== TASK STATEMENT ==
Find the line containing "decodeHost 0xA018 = some" in the records below. Copy exactly that line and each one after it, ending at the line containing "(w &&& 0xFFFF = 0x1000", and nothing more.

[Collected data]
=======

/-- The words of V-O1 of 95_test_vectors.md, written out from the spec, decode to their ops. -/
def Obligations.WrittenOutWordsDecode : Prop :=
  decodeHost 0x0000 = some .nop ∧ decodeHost 0x2021 = some (.txcmd 0x21) ∧
  decodeHost 0x30FF = some (.txpush 0xFF) ∧ decodeHost 0x90FE = some (.rdpay 254) ∧
  decodeHost 0xA018 = some (.recsel 24) ∧ decodeHost 0xB009 = some (.rdrec 9) ∧
  decodeHost 0xD20E = some (.wrreg 2 0x0E) ∧ decodeHost 0xE800 = some (.rdreg 8) ∧
  decodeHost 0xF000 = some .srst ∧ decodeHost 0x0001 = none ∧ decodeHost 0x2121 = none ∧
  decodeHost 0xE1FF = none

/-- R98: a word is the op iff `w & mask = match`, row by row. -/
def Obligations.OpcodeMapMatchesMask : Prop :=
  ∀ w : OpWord,
    (w &&& 0xFFFF = 0x0000 ↔ decodeHost w = some .nop) ∧
    (w &&& 0xFFFF = 0x1000 ↔ decodeHost w = some .txclr) ∧
    (w &&& 0xFF00 = 0x2000 ↔ decodeHost w = some (.txcmd (dField w))) ∧
    (w &&& 0xFF00 = 0x3000 ↔ decodeHost w = some (.txpush (dField w))) ∧
    (w &&& 0xFFFF = 0x4000 ↔ decodeHost w = some .txgo) ∧
    (w &&& 0xFFFF = 0x5000 ↔ decodeHost w = some .rxarm) ∧
    (w &&& 0xFFFF = 0x6000 ↔ decodeHost w = some .rxend) ∧
    (w &&& 0xFFFF = 0x7000 ↔ decodeHost w = some .rdcmd) ∧
    (w &&& 0xFFFF = 0x8000 ↔ decodeHost w = some .rdplen) ∧
    (w &&& 0xFF00 = 0x9000 ↔ decodeHost w = some (.rdpay (dField w))) ∧
    (w &&& 0xFF00 = 0xA000 ↔ decodeHost w = some (.recsel (dField w))) ∧
    (w &&& 0xFF00 = 0xB000 ↔ decodeHost w = some (.rdrec (dField w))) ∧
    (w &&& 0xFFFF = 0xC000 ↔ decodeHost w = some .rdnrec) ∧
    (w &&& 0xF000 = 0xD000 ↔ decodeHost w = some (.wrreg (aField w) (dField w))) ∧
    (w &&& 0xF0FF = 0xE000 ↔ decodeHost w = some (.rdreg (aField w))) ∧
    (w &&& 0xFFFF = 0xF000 ↔ decodeHost w = some .srst) ∧
    ((∀ row ∈ opcodeMap, w &&& row.2 ≠ row.1) ↔ decodeHost w = none)

/-- R214: a word that matches no row executes as `raise IllegalOp`, in every state. -/
def Obligations.ReservedWordRaisesIllegalOp : Prop :=
  ∀ (s : State) (w : OpWord) (rest : List Stimulus), s.schedule = .host w :: rest →
    (∀ row ∈ opcodeMap, w &&& row.2 ≠ row.1) →
    step s = .next { s with
      common := { s.common with errIllop := true }, rdata := 0x00, schedule := rest }

/-- R71: a step takes the next stimulus off the schedule and runs the instruction it decodes to. -/
def Obligations.StepRunsDecodedInstruction : Prop :=
  ∀ (s : State) (e : Stimulus) (rest : List Stimulus) (i : Instr), s.schedule = e :: rest →
    decode Config.device e = .ok i → step s = exec i { s with schedule := rest }

/-- The model's choices (logs 2, 3), after R138, R142 and R278: with nothing scheduled SER takes its enabled
EMIT, and in T_IDLE nothing happens; an EMIT scheduled where it is not enabled is refused by name. -/
def Obligations.UnscheduledStepIsSersOrNone : Prop :=
  ∀ s : State,
    (s.schedule = [] → s.ser.txState = .busy → step s = exec .emit s) ∧
    (s.schedule = [] → s.ser.txState = .idle → step s = .next s) ∧
    (s.ser.txState = .idle → exec .emit s = .refused .emitNotEnabled)
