theorem witness_ResetRegisterValues : (0 : RegNo).toNat ≤ 8 ∧ (8 : RegNo).toNat ≤ 8 := by decide
theorem witness_StepKeepsInvariants : Inv (sending 0 []) ∧ ∃ t, step (sending 0 []) = .next t :=
  ⟨inv_sending, let ⟨t, h⟩ := witness_completes .emit; ⟨t, h⟩⟩
theorem witness_EveryStepCompletes : Inv (sending 0 []) ∧
    (Instr.emit = .emit → (sending 0 []).ser.txState = .busy) := ⟨inv_sending, fun _ => rfl⟩
theorem witness_StartedFrameIsFinished : Inv (sending 0 []) ∧ (sending 0 []).schedule = [] ∧
    (sending 0 []).ser.txState = .busy ∧ (sending 0 []).ser.Loaded [] :=
  ⟨inv_sending, rfl, rfl, loaded_sending 0 (by decide)⟩
theorem witness_DecodeReadsEncode : (Instr.cmdFrame 0x21 [1, 2, 3]).wellFormed = true ∧
    (Instr.rspFrame 0 0 0 0 [] 0).wellFormed = true ∧
    (Instr.discRecord (List.replicate 8 0) 0 1).wellFormed = true := by decide
theorem witness_EncodeReadsDecode : decode tcSum (.host 0x2021) = .ok (.txcmd 0x21) ∧
    decode tcSum (.responseFrame good) = .ok (.rspFrame 0xA5 0x01 0x21 0x03 [0x01, 0x02, 0x03] 0x2B) := ⟨rfl, rfl⟩
theorem witness_ReservedWordRaisesIllegalOp :
    (State.reset.present (.host 0x0001)).schedule = [.host 0x0001] ∧
    (∀ row ∈ opcodeMap, (0x0001 : OpWord) &&& row.2 ≠ row.1) ∧
    (∀ row ∈ opcodeMap, (0xFFFF : OpWord) &&& row.2 ≠ row.1) := ⟨rfl, by simp [opcodeMap], by simp [opcodeMap]⟩
theorem witness_StepRunsDecodedInstruction :
    (State.reset.present (.line 0xA5)).schedule = [.line 0xA5] ∧
    decode Config.device (.line 0xA5) = .ok (.rxbyte 0xA5) := ⟨rfl, rfl⟩
theorem witness_UnscheduledStep : (sending 0 []).schedule = [] ∧ (sending 0 []).ser.txState = .busy ∧
    State.reset.schedule = [] ∧ State.reset.ser.txState = .idle := ⟨rfl, rfl, rfl, rfl⟩
theorem witness_registerNumbers : (0 : RegNo) = 0 ∧ (2 : RegNo) = 2 ∧ ((1 : RegNo) ≠ 0 ∧ (1 : RegNo) ≠ 2) ∧
    9 ≤ (9 : RegNo).toNat ∧ 9 ≤ (15 : RegNo).toNat ∧ ¬9 ≤ (8 : RegNo).toNat := by decide
theorem witness_ResetAbandonsFrame : (∃ t, exec .srst (sending 5 [0x80, 0x80]) = .next t) ∧
    ∃ t, exec .reset (sending 5 [0x80, 0x80]) = .next t := ⟨⟨_, rfl⟩, ⟨_, rfl⟩⟩
/-- TXCLR, TXCMD, TXPUSH and TXGO: every clause. -/
theorem witness_loadOps : (sending 0 []).ser.txState = .busy ∧ (loaded [1]).ser.txState = .idle ∧
    (loaded [1]).ser.txLen.toNat ≠ 255 ∧ (loaded [1]).ser.txOvf = false ∧
    overflowed.ser.txState = .idle ∧ overflowed.ser.txLen.toNat = 255 ∧ overflowed.ser.txOvf = true :=
  ⟨rfl, rfl, by decide, rfl, rfl, rfl, rfl⟩
/-- Every frame position of a one-parameter frame. -/
theorem witness_EmitSendsNextByte :
    ∀ i : Position, i.toNat ≤ 5 → (sending i [1]).ser.txState = .busy ∧ (sending i [1]).ser.Loaded [1] ∧
      (sending i [1]).ser.txIdx.toNat ≤ 4 + (sending i [1]).ser.txLen.toNat :=
  fun i h => ⟨rfl, loaded_sending i (by decide), h⟩
/-- V-E3's first row, with steps of the other agents in between. -/
theorem witness_SerializerSendsEncode : Inv State.reset ∧ State.reset.ser.txState = .idle ∧
    State.reset.ser.txOvf = false ∧ State.reset.ser.Loaded [] ∧
    (∃ F, LevelF.encode Config.device State.reset.ser.txCmd [] = some F) ∧
    (∀ i ∈ [Instr.emit, .txclr, .emit, .rxbyte 0x77, .emit, .emit], i = .emit ∨ besideSending i = true) ∧
    emitCount [Instr.emit, .txclr, .emit, .rxbyte 0x77, .emit, .emit] = 4 + ([] : List Byte).length :=
  ⟨inv_reset, rfl, rfl, loaded_loaded (p := []) (by decide), ⟨_, rfl⟩,
    by simp [besideSending, isHostOp, deliveredByte], rfl⟩
theorem witness_LoadedCommandKeptWhileBusy : (sending 0 []).ser.txState = .busy ∧ Instr.emit ≠ .srst ∧
    Instr.emit ≠ .reset ∧ ∃ t, exec .emit (sending 0 []) = .next t := ⟨rfl, by decide, by decide, witness_completes _⟩
theorem witness_OverflowPoisonsUntilTxclr : overflowed.ser.txOvf = true ∧ Instr.nop ≠ .txclr ∧ Instr.nop ≠ .srst ∧
    Instr.nop ≠ .reset ∧ (∀ c p, Instr.nop ≠ .cmdFrame c p) ∧ ∃ t, exec .nop overflowed = .next t :=
  ⟨rfl, by decide, by decide, by decide, by simp, ⟨_, rfl⟩⟩
/-- RXBYTE outside a window, in one with room, with a previous byte to absorb, and one that fills RXB. -/
theorem witness_RxbyteStoresInOpenWindow : State.reset.des.rxState ≠ .recv ∧
    (∀ b : List Byte, (receiving b).des.rxState = .recv) ∧ (receiving [1]).des.Window [1] ∧
    (receiving [1, 2]).des.Window [1, 2] ∧ [1, 2].length < Config.device.rxMax ∧
    [1, 2].length + 1 ≠ Config.device.rxMax ∧
    (receiving (List.replicate (Config.device.rxMax - 1) 0)).des.Window
      (List.replicate (Config.device.rxMax - 1) 0) ∧
    (List.replicate (Config.device.rxMax - 1) (0 : Byte)).length + 1 = Config.device.rxMax := by
  have h1 := le_rxMax Config.device
  have h2 := rxMax_le Config.device
  exact ⟨by decide, fun _ => rfl, window_receiving (by decide), window_receiving (by decide),
    by simp only [List.length_cons, List.length_nil]; omega,
    by simp only [List.length_cons, List.length_nil]; omega,
    window_receiving (by rw [List.length_replicate]; omega), by rw [List.length_replicate]; omega⟩
theorem witness_RxendClosesOpenWindow : State.reset.des.rxState ≠ .recv ∧ (receiving good).des.rxState = .recv ∧
    (receiving good).des.Window good ∧ (receiving []).des.rxState = .recv ∧ (receiving []).des.rxCnt = 0 :=
  ⟨by decide, rfl, window_receiving (by decide), rfl, rfl⟩
/-- A window of 4 bytes, one of 5, CTRL set and clear, and the accumulator of an empty window. -/
theorem witness_CloseWindowDecides : (receiving [0, 0, 0, 0]).des.Window [0, 0, 0, 0] ∧
    (receiving [0, 0, 0, 0, 0]).des.Window [0, 0, 0, 0, 0] ∧ (withCtrl 3).common.ctrl.getLsbD 1 = true ∧
    (withCtrl 3).common.ctrl.getLsbD 0 = true ∧ (withCtrl 0).common.ctrl.getLsbD 1 = false ∧
    (withCtrl 0).common.ctrl.getLsbD 0 = false ∧ armed.des.Window [] ∧
    armed.des.rxCk = LevelF.ckFold Config.device (LevelF.region []) :=
  ⟨window_receiving (by decide), window_receiving (by decide), rfl, rfl, rfl, rfl, ⟨rfl, Memory.holds_nil _⟩, rfl⟩
/-- RDCMD, RDPLEN, RDPAY, RDREC and RDNREC: no result; a window of 5 bytes; the last payload index and the one
after it; the last record and offset and the ones after them; the longest window. -/
theorem witness_resultReads :
    ¬(State.reset.des.rxState = .done ∧ State.reset.des.rxRes = .ok) ∧
    (∀ b r, (received b r).des.rxState = .done ∧ (received b r).des.rxRes = .ok) ∧
    (received [0, 0, 0, 0, 0] 0).des.Window [0, 0, 0, 0, 0] ∧ (received [0, 0, 0, 0, 0] 0).des.rxCnt.toNat = 5 ∧
    (received good 0).des.rxCnt.toNat - 5 ≤ (3 : Byte).toNat ∧ (2 : Byte).toNat < (received good 0).des.rxCnt.toNat - 5 ∧
    (received good 0).des.Window good ∧ (received oneRecord 0).des.Window oneRecord ∧
    (received oneRecord 0).des.recSel.toNat < ((received oneRecord 0).des.rxCnt.toNat - 5) / 10 ∧
    ((received oneRecord 1).des.rxCnt.toNat - 5) / 10 ≤ (received oneRecord 1).des.recSel.toNat ∧
    (9 : Byte).toNat < 10 ∧ 10 ≤ (10 : Byte).toNat ∧ oneRecord.length ≤ 260 ∧
    (received (List.replicate 260 0) 0).des.rxCnt.toNat = 260 := by
  refine ⟨by decide, fun _ _ => ⟨rfl, rfl⟩, window_received _ (by decide), rfl, by decide, by decide,
    window_received _ (by decide), window_received _ (by decide), by decide, by decide, by decide, by decide, by decide, ?_⟩
  simp only [received, List.length_replicate]
  decide
/-- Empty, valid, bad length and bad checksum windows, each with the CTRL that decides. -/
theorem witness_DeserializerReportsDecode (c : BitVec 2) (len x : Byte) : Inv (withCtrl c) ∧
    (∀ i ∈ deliver (shortest len x), besideWindow i = true ∨ (deliveredByte i).isSome = true) ∧
    (deliveredBytes (deliver (shortest len x))).take Config.device.rxMax = shortest len x ∧
    (∃ t, execAll (.rxarm :: (deliver (shortest len x) ++ [.rxend])) (withCtrl c) = .next t) ∧
    (∃ t, execAll (.rxarm :: ([] ++ [.rxend])) (withCtrl c) = .next t) ∧
    (∃ v P, LevelF.decode (shortest len x) = .ok (v, P)) ∧ LevelF.decode [] = .error .malformedFrame ∧
    LevelF.lengthOk (shortest 1 x) = false ∧ LevelF.lengthOk (shortest 0 x) = true ∧
    LevelF.checksumOk Config.device (shortest len 1) = false ∧
    LevelF.checksumOk Config.device (shortest len 0) = true := by
  have h1 := le_rxMax Config.device
  refine ⟨inv_withCtrl c, ?_, ?_, ?_, ?_, ⟨_, _, rfl⟩, rfl, rfl, rfl, ?_, ?_⟩
  · simp [deliver, deliveredByte]
  · have : deliveredBytes (deliver (shortest len x)) = shortest len x := rfl
    rw [this, List.take_of_length_le (by simpa [shortest] using h1)]
  · exact execAll_completes _ (inv_withCtrl c) (by
      simp only [deliver, List.mem_cons, List.mem_append, List.mem_map, List.not_mem_nil, or_false]
      rintro i (rfl | ⟨_, _, rfl⟩ | rfl) <;> simp)
  · exact execAll_completes _ (inv_withCtrl c) (by simp)
  · simp [LevelF.checksumOk, shortest, LevelF.region, LevelF.slice]
  · simp [LevelF.checksumOk, shortest, LevelF.region, LevelF.slice, minFrame]
theorem witness_ResultChangesOnlyAtClose : (∃ t, exec .rxend State.reset = .next t ∧
      t.des.rxState = State.reset.des.rxState) ∧
    (∃ t, exec .rxend armed = .next t ∧ t.des.rxState ≠ armed.des.rxState) ∧
    State.reset.des.rxState ≠ .recv ∧ armed.des.rxState = .recv ∧ (∃ t, exec .nop armed = .next t) ∧
    Instr.nop ≠ .rxend ∧ Instr.nop ≠ .rxarm ∧ Instr.nop ≠ .srst ∧ (∀ d, Instr.nop ≠ .wrreg 0 d) :=
  ⟨⟨_, rfl, rfl⟩, ⟨_, rfl, by decide⟩, by decide, rfl, ⟨_, rfl⟩, by decide, by decide, by decide, by simp⟩
theorem witness_RecordViewIsDecodeDiscovery : (received oneRecord 0).des.rxState = .done ∧
    (received oneRecord 0).des.rxRes = .ok ∧ (received oneRecord 0).des.Window oneRecord ∧ oneRecord.length ≤ 260 ∧
    LevelF.decode oneRecord = .ok (0x30, recordA) ∧ (∃ rec, (LevelF.decodeDiscovery recordA)[(0 : Byte).toNat]? = some rec) ∧
    (7 : Byte).toNat < 8 ∧ 8 ≤ (8 : Byte).toNat ∧ (9 : Byte).toNat < 10 :=
  ⟨rfl, rfl, window_received _ (by decide), by decide, rfl, ⟨_, rfl⟩, by decide, by decide, by decide⟩
theorem witness_EncodeLaysOutFrame : (List.replicate 255 (0 : Byte)).length ≤ 255 ∧
    255 < (List.replicate 256 (0 : Byte)).length := by rw [List.length_replicate, List.length_replicate]; decide
theorem witness_DecodeUndoesEncode : LevelF.encode tcSum 0x21 [0x01, 0x02, 0x03] = some good := rfl
theorem witness_DiscoveryRecordsOfPayload : 0 < recordA.length / 10 ∧ ¬1 < (recordA ++ [0x00]).length / 10 := by decide
theorem witness_CommandFrameSendsEncode : State.reset.ser.txState = .idle ∧
    ∃ F, LevelF.encode Config.device 0x21 [1, 2, 3] = some F := ⟨rfl, ⟨_, rfl⟩⟩
theorem witness_CommandFrameWhileBusyIsRefused : Inv (sending 0 []) ∧ (sending 0 []).ser.txState = .busy ∧
    (sending 0 []).ser.Loaded [] := ⟨inv_sending, rfl, loaded_sending 0 (by decide)⟩
theorem witness_WireBytesDroppedOutsideWindow : State.reset.des.rxState ≠ .recv := by decide
/-- Bytes that fit, a frame that fills RXB, and a frame with one byte too many. -/
theorem witness_WireBytesEnterWindow : Inv armed ∧ armed.des.rxState = .recv ∧ armed.des.Window [] ∧
    ([] : List Byte).length + ([] ++ [0, 1] : List Byte).length < Config.device.rxMax ∧
    ([0, 0, 0, 0] ++ List.replicate (Config.device.rxMax - 5) 0 ++ [0] : List Byte).length = Config.device.rxMax ∧
    Config.device.rxMax ≤ ([0, 0, 0, 0] ++ List.replicate (Config.device.rxMax - 4) 0 ++ [0] : List Byte).length := by
  have h1 := le_rxMax Config.device
  refine ⟨inv_armed, rfl, ⟨rfl, Memory.holds_nil _⟩, by simp; omega, by simp; omega, by simp; omega⟩
theorem witness_ResponseFrameIsDecoded : State.reset.common.ctrl = 0 ∧
    5 + ([] : List Byte).length ≤ Config.device.rxMax := ⟨rfl, le_rxMax _⟩
/-- R69: repeated ops, one refused and one accepted. -/
theorem witness_RepeatedOpLeavesSameState : repeatable .txclr = true ∧ repeatable .rdcmd = true ∧
    (∃ t, exec .txclr (sending 0 []) = .next t) ∧ ∃ t, exec .rdcmd State.reset = .next t :=
  ⟨rfl, rfl, ⟨_, rfl⟩, ⟨_, rfl⟩⟩
/-- One op for each of the four errors. -/
theorem witness_ErrorsArePrecise :
    (isHostOp (.txpush 0) = true ∧ (loaded [1]).ser.txOvf = false ∧ (overflowed.txPush 0).ser.txOvf = true) ∧
    (State.reset.common.errSeq = false ∧ exec .rdcmd State.reset = .next (State.reset.raise .seqError)) ∧
    ((received good 0).common.errIdx = false ∧
      exec (.rdpay 3) (received good 0) = .next ((received good 0).raise .idxError)) ∧
    (State.reset.common.errIllop = false ∧ exec (.wrreg 1 0) State.reset = .next (State.reset.raise .illegalOp)) :=
  ⟨⟨rfl, rfl, rfl⟩, ⟨rfl, rfl⟩, ⟨rfl, rfl⟩, ⟨rfl, rfl⟩⟩
/-- Two states that agree in DES and CTRL only, and two that agree in SER only. -/
theorem witness_SerAndDesAreIndependent : State.reset.des = (sending 0 []).des ∧
    State.reset.common.ctrl = (sending 0 []).common.ctrl ∧ State.reset.ser = (withCtrl 3).ser ∧
    (∃ t, exec .rxend State.reset = .next t) ∧ (∃ t, exec .rxend (sending 0 []) = .next t) ∧
    ∃ t, exec .rxend (withCtrl 3) = .next t :=
  ⟨rfl, rfl, rfl, ⟨_, rfl⟩, ⟨_, rfl⟩, ⟨_, rfl⟩⟩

=======

== SOLUTION ==
  decodeHost 0xA018 = some (.recsel 24) ∧ decodeHost 0xB009 = some (.rdrec 9) ∧
  decodeHost 0xD20E = some (.wrreg 2 0x0E) ∧ decodeHost 0xE800 = some (.rdreg 8) ∧
  decodeHost 0xF000 = some .srst ∧ decodeHost 0x0001 = none ∧ decodeHost 0x2121 = none ∧
  decodeHost 0xE1FF = none

/-- R98: a word is the op iff `w & mask = match`, row by row. -/
def Obligations.OpcodeMapMatchesMask : Prop :=
  ∀ w : OpWord,
    (w &&& 0xFFFF = 0x0000 ↔ decodeHost w = some .nop) ∧
    (w &&& 0xFFFF = 0x1000 ↔ decodeHost w = some .txclr) ∧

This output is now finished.